Listed records START

-- ==== Sys2Proof/Machine/Image.lean ====
section
/-! DEFINITION. The schedule image (chapter 7): sections, tables, segments, junctions, cover entries and plan entries. -/

namespace Sys2Proof.Machine

/-- A section entry: TYPE, COUNT, OFFSET, SIZE (Table 7.2). -/
structure Section where
  type   : Nat
  count  : Nat
  offset : Nat
  size   : Nat
deriving DecidableEq, Repr

/-- Header fields (Table 7.1). -/
def imgLen (img : List Byte) : Nat := bytesAt img 8 4
def imgSections (img : List Byte) : Nat := bytesAt img 12 2
def imgPebs (img : List Byte) : Nat := bytesAt img 14 2
def imgSegs (img : List Byte) : Nat := bytesAt img 20 4
def imgNslg (img : List Byte) : Nat := bytesAt img 24 1
def imgNct (img : List Byte) : Nat := bytesAt img 25 1

/-- The i-th entry of the section table, which starts at offset 128 (R125). -/
def imgSection (img : List Byte) (i : Nat) : Section :=
  let o := 128 + 16 * i
  { type := bytesAt img o 2, count := bytesAt img (o + 4) 4, offset := bytesAt img (o + 8) 4,
    size := bytesAt img (o + 12) 4 }

/-- The section of a type. -/
def imgFind (img : List Byte) (type : Nat) : Option Section :=
  ((List.range (imgSections img)).map (imgSection img)).find? (·.type = type)

/-- COUNT and OFFSET of a section, 0 where the image has none. -/
def secCount (img : List Byte) (type : Nat) : Nat := ((imgFind img type).map (·.count)).getD 0
def secOffset (img : List Byte) (type : Nat) : Nat := ((imgFind img type).map (·.offset)).getD 0

/-- CLONE map (Table 7.12): the source lane group of destination lane group d, none for 0xFFFF or one at or above NSLG
(Table 7.5), and the control track of PEBp. -/
def cloneSlg (img : List Byte) (d : Nat) : Option Nat :=
  let v := bytesAt img (secOffset img 6 + 2 * d) 2
  if v < imgNslg img then some v else none
def cloneCt (img : List Byte) (p : Nat) : Nat := bytesAt img (secOffset img 6 + 192 + p) 1

/-- Pool record of layer l (1 to 3) of PEBp: POOL_ADDR / 65,536 and POOL_PAGES (Table 7.13). -/
def poolOf (img : List Byte) (p l : Nat) : Nat × Nat :=
  if (imgFind img 7).isSome then
    let o := secOffset img 7 + 16 * (3 * p + (l - 1))
    (bytesAt img o 8 % 2 ^ 41 / 65536, bytesAt img (o + 8) 4)
  else (0, 0)

/-- The table of a section (3 TIMING, 4 PINMODE) that covers PEBp, of a given size. -/
def tableFor (img : List Byte) (type size p : Nat) : Option (List Byte) :=
  ((List.range (secCount img type)).map fun i => secOffset img type + size * i).findSome? fun o =>
    if bitOf (bytesAt img o 2) p then some ((img.drop o).take size) else none

/-- PERIOD of timing set ts; the reset table has 512 (Table 7.10, R142). -/
def periodOf (t : Option (List Byte)) (ts : Nat) : Nat :=
  match t with
  | none => 512
  | some b => bytesAt b (64 + 3136 * ts) 4 % 2 ^ 23

/-- Edge word k (0 to 11) of channel c of timing set ts: its offset, none when OFF (R141). -/
def edgeOf (t : Option (List Byte)) (ts c k : Nat) : Option Nat :=
  match t with
  | none => none
  | some b =>
    let w := bytesAt b (64 + 3136 * ts + 64 + 48 * c + 4 * k) 4
    if bitOf w 31 then none else some (w % 2 ^ 24)

/-- Direction of channel c under pin-mode entry e: true for compare (R143). -/
def pinCompare (t : Option (List Byte)) (e c : Nat) : Bool :=
  match t with
  | none => false
  | some b => bitOf (bytesAt b (64 + 8 * e) 8) c

/-- A segment descriptor, with the out-of-range values of Table 7.5 played as stated; next and junction none are END
and no junction. -/
structure SegDesc where
  data    : Nat
  length  : Nat
  width   : Nat
  stallSafe : Bool
  pin     : Bool
  junction : Option Nat
  pauseOk : Bool
  pm      : Nat
  next    : Option Nat
  hold    : Nat
  layerEntry : Nat
  layerCount : Nat
deriving DecidableEq, Repr

/-- Reads a descriptor (Table 7.6) under Table 7.5. -/
def segDesc (img d : List Byte) : SegDesc :=
  let len := bytesAt d 8 4
  let fmt := bytesAt d 12 1
  let fl := bytesAt d 13 1
  let j := bytesAt d 20 4
  let h := bytesAt d 24 4
  let nx := bytesAt d 16 4
  { data := bytesAt d 0 8 % 2 ^ 41, length := len, width := if fmt = 0 then 2 else if fmt = 1 then 3 else 4,
    stallSafe := bitOf fl 0, pin := bitOf fl 1,
    junction := if bitOf fl 2 ∧ j < secCount img 2 then some j else none,
    pauseOk := bitOf fl 3, pm := bytesAt d 14 1 % 64,
    next := if nx < imgSegs img then some nx else none,
    hold := if h < len then h else len - 1, layerEntry := bytesAt d 28 4, layerCount := bytesAt d 32 2 }

/-- A junction record (Table 7.9, Table 7.5). -/
structure Junc where
  isMatch : Bool
  any     : Bool
  default : Nat
  succ    : List (Option Nat)
  limit   : Nat
  sites   : Nat
deriving DecidableEq, Repr

def juncRec (img r : List Byte) : Junc :=
  { isMatch := bytesAt r 0 1 = 1, any := bytesAt r 1 1 ≠ 0, default := bytesAt r 2 1 % 4,
    succ := (List.range 4).map fun i =>
      let v := bytesAt r (4 + 4 * i) 4
      if v < imgSegs img then some v else none
    limit := bytesAt r 20 4, sites := bytesAt r 24 8 }

/-- A cover entry (Table 7.14). -/
structure Cover where
  peb   : Nat
  layer : Nat
  flip  : Bool
  full  : Bool
  dlgs  : Nat
  first : Nat
  count : Nat
  page  : Nat
  pins  : Nat
deriving DecidableEq, Repr

def coverRec (r : List Byte) : Cover :=
  { peb := bytesAt r 0 1, layer := bytesAt r 1 1, flip := bitOf (bytesAt r 2 1) 0, full := bitOf (bytesAt r 2 1) 1,
    dlgs := bytesAt r 3 1, first := bytesAt r 4 4, count := bytesAt r 8 4, page := bytesAt r 12 4,
    pins := bytesAt r 16 8 }

/-- The cover entries that bytes hold. -/
def coverRecs (n : Nat) (bs : List Byte) : List Cover :=
  (List.range n).map fun i => coverRec ((bs.drop (32 * i)).take 32)

/-- Entries of a segment that exist: those below the LAYER COUNT (Table 7.5). -/
def coverCount (img : List Byte) (d : SegDesc) : Nat :=
  if d.layerEntry < secCount img 7 then min d.layerCount (secCount img 7 - d.layerEntry) else 0

/-- Symbols of a lane-group word of W bytes: pin j of the word, as its F32 code (R134, R135). -/
def symbolOf (width : Nat) (compare : Bool) (word j : Nat) : Nat :=
  if width = 2 then
    let c := bitsOf word (2 * j + 1) (2 * j)
    if compare then (if c = 0 then 2 else if c = 1 then 3 else if c = 2 then 4 else 5)
    else (if c = 0 then 0 else if c = 1 then 1 else if c = 2 then 5 else 7)
  else if width = 3 then bitsOf word (3 * j + 2) (3 * j)
  else bitsOf word (4 * j + 3) (4 * j)

/-- Are the bytes of a range zero? -/
def allZero (bs : List Byte) : Bool := bs.all (· = 0)

/-- Has a timing-set table a reserved field set (Table 7.10, R141)? -/
def timingReserved (t : List Byte) : Bool :=
  ! allZero ((t.drop 2).take 62) || (List.range 64).any fun k =>
    let o := 64 + 3136 * k
    ! allZero ((t.drop (o + 4)).take 60) || 2 ^ 23 ≤ bytesAt t o 4
      || (List.range 768).any fun e => bitsOf (bytesAt t (o + 64 + 4 * e) 4) 30 24 ≠ 0

/-- Has a pin-mode table a reserved field set (Table 7.11)? -/
def pinmodeReserved (t : List Byte) : Bool := ! allZero ((t.drop 2).take 62)

/-- Has a segment descriptor a reserved field set (Table 7.6)? -/
def descReserved (r : List Byte) : Bool :=
  ! allZero ((r.drop 34).take 30) || bytesAt r 15 1 ≠ 0 || 16 ≤ bytesAt r 13 1 || 64 ≤ bytesAt r 14 1
    || 2 ^ 41 ≤ bytesAt r 0 8

/-- Has a junction record a reserved field set (Table 7.9)? A reserved TYPE is played as JUMP and is no misuse (R131). -/
def juncReserved (r : List Byte) : Bool :=
  bytesAt r 3 1 ≠ 0 || (bytesAt r 0 1 = 0 && (bytesAt r 1 1 ≠ 0 || bytesAt r 20 12 ≠ 0))
    || (bytesAt r 0 1 = 1 && bytesAt r 2 1 ≠ 0)

/-- Has one of some cover entries a reserved field set (Table 7.14)? -/
def coverReserved (r : List Byte) : Bool :=
  (List.range (r.length / 32)).any fun k => 4 ≤ bytesAt r (32 * k + 2) 1 || bytesAt r (32 * k + 24) 8 ≠ 0

/-- Has a plan entry a reserved field set (Table 7.16)? -/
def planReserved (r : List Byte) : Bool :=
  4 ≤ bytesAt r 2 1 || bytesAt r 3 1 ≠ 0 || bytesAt r 6 2 ≠ 0 || bytesAt r 28 4 ≠ 0

/-- Do two sections overlap? One of SIZE 0 overlaps the section inside which its OFFSET lies (log 152). -/
def overlaps (a b : Section) : Bool := a.offset < b.offset + b.size && b.offset < a.offset + a.size

/-- SIZE that Table 7.3 gives for a type and COUNT; none for LEVELS. -/
def sectionSize (type count : Nat) : Option Nat :=
  match type with
  | 1 => some (64 * count)
  | 2 => some (32 * count)
  | 3 => some (200768 * count)
  | 4 => some (576 * count)
  | 6 => some 256
  | 7 => some (576 + 32 * count)
  | 8 => some (64 + 32 * count)
  | 9 => some 768
  | _ => none

/-- Is COUNT within Table 7.3? -/
def countOk (segs : Nat) (x : Section) : Bool :=
  match x.type with
  | 1 => x.count = segs
  | 2 => x.count ≤ 16777216
  | 3 => 1 ≤ x.count && x.count ≤ 12
  | 4 => 1 ≤ x.count && x.count ≤ 12
  | 6 => x.count = 1
  | 8 => x.count = segs
  | 9 => x.count = 1
  | _ => true

/-- Do the headers of n level sets lie in a section's bytes (R144, check 9)? -/
def levelSetsFit : Nat → List Byte → Bool
  | 0, _ => true
  | n + 1, bs => 64 ≤ bs.length && levelSetsFit n (bs.drop (64 + (8 * bytesAt bs 0 4 + 63) / 64 * 64))

/-- The PEB masks of a table section cover the header's mask exactly once (check 10). -/
def coversOnce (img : List Byte) (type size : Nat) : Bool :=
  let ms := (List.range (secCount img type)).map fun i => bytesAt img (secOffset img type + size * i) 2
  (List.range 16).all fun p =>
    (ms.filter fun m => bitOf m p).length = (if bitOf (imgPebs img) p then 1 else 0)

/-- Checks 2 to 11 of Table 7.4 on the bytes of an image of the requested length: the code of the first that fails. -/
def imageError (img : List Byte) (len : Nat) : Option Nat :=
  let secs := (List.range (imgSections img)).map (imgSection img)
  let bodyStart := 128 + 16 * imgSections img
  if ¬ (bytesAt img 0 4 = 0x4B575343 ∧ bytesAt img 4 2 = 1 ∧ bytesAt img 6 2 = 128) then some 0x21
  else if ¬ (bytesAt img 26 2 = 0 ∧ allZero ((img.drop 72).take 56)) then some 0x22
  else if ¬ (imgLen img % 64 = 0 ∧ 512 ≤ imgLen img ∧ imgLen img ≤ 268435456 ∧ imgLen img = len) then some 0x23
  else if ¬ (5 ≤ imgSections img ∧ imgSections img ≤ 9 ∧ 1 ≤ imgPebs img ∧ imgPebs img < 4096
      ∧ 50 * 2 ^ 20 ≤ bytesAt img 16 4 ∧ bytesAt img 16 4 ≤ 80 * 2 ^ 20 ∧ 1 ≤ imgSegs img ∧ imgSegs img ≤ 4194303
      ∧ 1 ≤ imgNslg img ∧ imgNslg img ≤ 96 ∧ 1 ≤ imgNct img ∧ imgNct img ≤ 12) then some 0x24
  else if ¬ (secs.all (fun x => bodyStart ≤ x.offset && x.offset + x.size ≤ len && x.offset % 64 = 0)
      ∧ (List.range (imgSections img)).all (fun i => bytesAt img (128 + 16 * i + 2) 2 = 0)
      ∧ secs.Pairwise (fun a b => overlaps a b = false)) then some 0x25
  else if ¬ (secs.all (fun x => 1 ≤ x.type && x.type ≤ 9) ∧ (secs.map (·.type)).Nodup) then some 0x26
  else if ¬ ([1, 3, 4, 6, 8].all fun t => (imgFind img t).isSome) then some 0x27
  else if ¬ (secs.all fun x => countOk (imgSegs img) x && (match sectionSize x.type x.count with
      | some z => x.size = z
      | none => levelSetsFit x.count ((img.drop x.offset).take x.size))) then some 0x28
  else if ¬ (coversOnce img 3 200768 ∧ coversOnce img 4 576) then some 0x29
  else if ¬ ((List.range 12).all fun p => ! bitOf (imgPebs img) p || cloneCt img p < imgNct img) then some 0x2A
  else none

end Sys2Proof.Machine
end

Listed records END

The problem
Gather each line from the entries above that includes the word "imgNct".

Exercise response
def imgNct (img : List Byte) : Nat := bytesAt img 25 1
      ∧ 1 ≤ imgNslg img ∧ imgNslg img ≤ 96 ∧ 1 ≤ imgNct img ∧ imgNct img ≤ 12) then some 0x24
  else if ¬ ((List.range 12).all fun p => ! bitOf (imgPebs img) p || cloneCt img p < imgNct img) then some 0x2A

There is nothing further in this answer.